This adds an object to the caching server using the provided Key, and, before adding the object to the MyCache service, it builds the appropriate Key for distinguishing the Web farm. Following is the function definition:

public void Add(string Key, object Value)
{
        //Builds appripriate key for corresponding web farm
        Key = BuildKey(Key);

        cacheService.Add(Key, Value);
}

Implementation of FileDependency in MyCache

Asp.net Cache has a cool “FileDependency” feature, which lets you add an object into the cache and specify a “File dependency” so that, when the file content is modified in the file system, the callback method is invoked automatically, and you can reload the object into the cache (Possibly, re-reading the content from the file) within the callback method.

There was a potential approach to implement this feature in MyCache. The approach was to use FileDependency of Caching Application Block in MyCache Service. But, this approach wasn’t successful because of the following reason:

Nature of the “Duplex” communication of WCF

Yes, it was the “Duplex” communication nature of WCF, which didn’t let us implement the FileDependency feature in an ideal and cleaner approach. The following sections have detailed explanations on this issue.

But, before that, we have a pre-condition. In order to be able to use the FileDependency feature in MyCache, the caching service is needed to be deployed within the same Local Area Network where the Asp.net client applications are deployed. The following section explains this issue in detail:

The dependency file access requirement

Like Asp.net Cache, the Microsoft Caching Application block also have CacheDependency feature. So, when the Asp.net client application needs to add an object into MyCache along with specifying a FileDependency, it is possible to send the necessary parameters to MyCache WCF Service abd specify a FileDependency while adding an object into the Caching Application Block within MyCache. But, there is a fundamental File access issue.

MyCache is a distributed caching service, and, as long as client Asp.net applications can consume the caching service at a particular end point (URL), the caching service could be hosted on any machine on any network. But, in order to implement the FileDependency, it is required that, the Caching service be deployed on the same Local Area Network where both the Asp.net client applications and the Caching server application has access to a network file location.

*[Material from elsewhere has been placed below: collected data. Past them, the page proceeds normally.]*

-- ==== Sys2Proof/Machine/Link.lean ====
section
/-! DEFINITION. The link layer of a fabric port (13_byhiuz_links.md): units and cells, link states, receive order,
credits, acknowledgement and replay, lanes, width, rate and retrain, and what a port sends at a unit boundary. -/

namespace Sys2Proof.Machine

/-! ### Units and cells (R322) -/

/-- The 40 bytes of a cell: header and payload (Table — Cell header). -/
def Cell.bytes (c : Cell) : List Byte :=
  leBytes 8 (c.typ % 16 * 2 ^ 60 + c.cls % 8 * 2 ^ 57 + c.dst % 2 ^ 16 * 2 ^ 41 + c.src % 2 ^ 16 * 2 ^ 25 + c.part % 64 * 2 ^ 19 +
    c.tag % 4096 * 2 ^ 7 + c.seq % 128) ++ fit 32 c.payload

/-- The cell that 40 bytes spell. -/
def cellOf (b : List Byte) : Cell :=
  let h := le b 0 8
  { typ := bits h 60 4, cls := bits h 57 3, dst := bits h 41 16, src := bits h 25 16, part := bits h 19 6, tag := bits h 7 12,
    seq := bits h 0 7, payload := fit 32 (b.drop 8) }

/-- The 44 bytes of a unit (Table — Link unit). -/
def LinkUnit.raw (u : LinkUnit) : List Byte :=
  let b := leBytes 2 (u.lseq % 4096 + u.vc % 8 * 2 ^ 12 + ofBool u.rpl * 2 ^ 15) ++ fit 40 u.body
  b ++ leBytes 2 (crc16 0xFFFF b)

/-- A LINK unit: its LSEQ, VC, RPL and header fields but TYPE are 0 (R327). -/
def linkUnit (pl : List Byte) : List Byte :=
  ({ lseq := 0, vc := 0, rpl := false, body := zeros 8 ++ fit 32 pl } : LinkUnit).raw

/-! ### Link identity and lane sets (R313, R319) -/

/-- LINK_ID of port `p` under identity hash `h`. -/
def linkIdOf (h : List Byte) (p : Nat) : Nat := le (sha256 (h ++ [BitVec.ofNat 8 p])) 0 8

/-- The lane sets that R313 allows. -/
def laneSets : List Nat := [15, 3, 12, 1, 2, 4, 8]

/-- Lanes out of service, as a mask. -/
def Port.outLanes (p : Port) : Nat := maskOf ((List.range 4).filter (fun i => (tget Lane.reset p.lanes i).out))

/-- A lane set uses none of the lanes of a mask. -/
def avoids (set out : Nat) : Bool := (List.range 4).all (fun i => !(bit set i && bit out i))

/-- The widest set within the lanes `locked` that avoids every lane out of service (R317, R320). -/
def Port.widestSet (p : Port) (locked : Nat) : Nat := (laneSets.find? (fun x => avoids x p.outLanes && avoids x (15 - locked % 16))).getD 0

/-- The widest set that avoids every lane out of service. -/
def Port.bestSet (p : Port) : Nat := p.widestSet 15

/-- A lane set may carry the port. -/
def Port.setOk (p : Port) (set : Nat) : Bool := laneSets.contains set && avoids set p.outLanes

/-! ### States (R320, R337, R338) -/

/-- A port enters ACTIVE: a device event (R320). -/
def State.enterActive (s : State) (i : Nat) : State :=
  (s.modPort i (fun p => { p with state := .active, stateHeats := 0 })).deviceEvent 0x081

/-- A port goes DOWN, or DISABLED: what R338 and R357 discard, reset and destroy. The trains that were arriving are stopped where they
stand, and discarded one heat later (R354). -/
def State.leaveLink (s : State) (i : Nat) (st : LinkState) : State :=
  let s1 := s.modPort i (fun p => { p with
    state := st, stateHeats := 0, txLanes := 0, rxLanes := 0, encOn := false, partner := none, rxE := 0, reorder := [], opened := [], keysDue := false
    vcBuf := [], openTrain := tmap p.openTrain (fun _ o => { o with lost := true, sentOn := o.sentOn || s.headSent i o.head }), ctlDue := false, sinceCtl := 0, creditRet := [], lastGaps := [], nextLseq := 0, wrapped := false
    replay := [], credits := initialCredits, lastCredit := [], linkOut := [], laneCmd := none, wantWidth := false, wantRetrain := false
    quiet := false, keying := none, txKey := none, rxKey := none, txNext := none, rxNext := none, rekeyWanted := false
    chain := [], txGroup := [], groupClose := false, groupFails := [], resync := false, epochs := 0 })
  s1.egressDown i

/-- The link goes DOWN (R338). -/
def State.goDown (s : State) (i : Nat) : State := ((s.leaveLink i .down).countPort i 51 1).deviceEvent 0x081

/-- A port that was DISABLED goes DOWN: it is enabled, or starts at boot (R320, R532). -/
def State.enterDown (s : State) (i : Nat) : State :=
  ((s.modPort i (fun x => { x with state := .down, stateHeats := 0, credits := initialCredits })).countPort i 51 1).deviceEvent 0x081

/-- A port enters RETRAIN from ACTIVE (R337). -/
def State.startRetrain (s : State) (i : Nat) : State :=
  if (s.port i).state = .active then
    (s.modPort i (fun p => { p with state := .retrain, stateHeats := 0, laneCmd := none, wantRetrain := false, quiet := false, linkOut := [] })).countPort i 48 1
  else s

/-- SIGNAL_DETECT: a DOWN port sees signal on a lane (R320). -/
def execSignalDetect (port : Nat) (s : State) : Out :=
  done (if (s.port port).state = .down && !s.linksIdle then s.modPort port (fun p => { p with state := .train, stateHeats := 0 }) else s)

/-- The IDENT unit of a port (Table — Link-control payloads). -/
def State.identUnit (s : State) (i : Nat) : List Byte :=
  let p := s.port i
  linkUnit ([0x06, BitVec.ofNat 8 i, BitVec.ofNat 8 (ofBool (p.maxRate = 1) + ofBool (p.encSetting = 2) * 2 + ofBool (p.encSetting ≠ 0) * 4 +
      ofBool (s.egress i).twin * 8), 0] ++ leBytes 4 (s.endpoint 0) ++ leBytes 8 p.linkId ++
    ([0, 1, 2, 3, 4].flatMap (fun v => leBytes 2 (tget 0 initialCredits v))))

/-- A LINK unit joins those to be sent. -/
def State.sendLink (s : State) (i : Nat) (u : List Byte) : State := s.modPort i (fun p => { p with linkOut := p.linkOut ++ [u] })

/-- TRAINING_COMPLETE: at least one lane set locks at both ends; the port takes the widest set within the lanes that have
locked, of those it sends on and those it receives on, enters IDENT and sends its IDENT (R317, R320, R321). -/
def execTrainingComplete (port txLocked rxLocked rate : Nat) (s : State) : Out :=
  let p := s.port port
  let set := p.widestSet (txLocked &&& rxLocked)
  done (if p.state = .train && set != 0 && decide (rate ≤ p.maxRate) then
    let s1 := s.modPort port (fun x => { x with state := .ident, stateHeats := 0, txLanes := set, rxLanes := set, rate := rate })
    s1.sendLink port (s1.identUnit port)
  else s)

/-- TRAINING_TIMEOUT: not locked 256 heats after entry (R320). -/
def execTrainingTimeout (port : Nat) (s : State) : Out :=
  done (if (s.port port).state = .train && decide (256 ≤ (s.port port).stateHeats) then s.goDown port else s)

/-- The partner that an IDENT payload presents. -/
def identOf (pl : List Byte) : Ident :=
  { port := le pl 1 1, caps := le pl 2 1, chip := le pl 4 2, linkId := le pl 8 8, credits := (List.range 5).map (fun v => le pl (16 + 2 * v) 2) }

/-- A port refuses the link of a partner (R321, R500). -/
def State.refusesLink (s : State) (i : Nat) (x : Ident) : Bool :=
  let p := s.port i
  x.linkId == p.linkId ||
  (p.encSetting == 2 && !(bit x.caps 1 || bit x.caps 2)) || (bit x.caps 1 && p.encSetting == 0) ||
  x.credits != (List.range 5).map (tget 0 initialCredits) ||
  ((s.egress i).twin && x.linkId != linkIdOf s.twin.partnerH x.port)

/-- The reported partner differs from the expected neighbour (R345): a chip by its coordinate, a leaf by this chip's
coordinate and the local index of a leaf (R344), NONE by any partner. -/
def State.misfits (s : State) (i : Nat) (x : Ident) : Bool :=
  match (s.egress i).expected with
  | .none => true
  | .leaf => !(x.chip / 64 == s.endpoint 0 / 64 && decide (x.chip % 64 < 24))
  | .chip a b => x.chip / 64 != a * 32 + b

/-- Marks port `i` MISWIRED, or clears the mark (R345). A twin port has the twin's own check. -/
def State.checkWiring (s : State) (i : Nat) : State :=
  match (s.port i).partner with
  | none => s
  | some x =>
    let m := !(s.egress i).twin && s.misfits i x
    if m && !(s.egress i).miswired then (s.modEgress i (fun e => { e with miswired := true })).deviceEvent 0x081
    else s.modEgress i (fun e => { e with miswired := m })

/-- Link encryption runs when one end requires it and the other permits it (R321, R336). -/
def Port.wantsEnc (p : Port) (x : Ident) : Bool := p.encSetting == 2 || bit x.caps 1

To understand this better, let us assume we have a web farm where a single Asp.net application have been deployed in a multiple loadbalanced web servers. All these web servers point to the same codebase, and, they all resides in the same local area network. As a result, they can access a file stored somewhere in the Local Area Network using a UNC Path (Say, \\Network1\Files\\Cache\Data.xml).

Now, no matter where the MyCache WCF service is deployed, it is necessary that, the server application has access to the same file (\\Network1\Files\\Cache\Data.xml) stored in the same LAN where the LoadBalanced servers have access. This will allow to detect a change in the underlying file for the MyCache service application.

The WCF "Duplex" communication issue

The Caching Service application shouldn’t implement any logic which should belong to the client Asp.net applications. So, the responsibility of reading the dependency file and storing into the Caching service actually belongs to the corresponding client application, and, the Caching service application should only worry about how to load and store data into the Caching engine (Caching Application block).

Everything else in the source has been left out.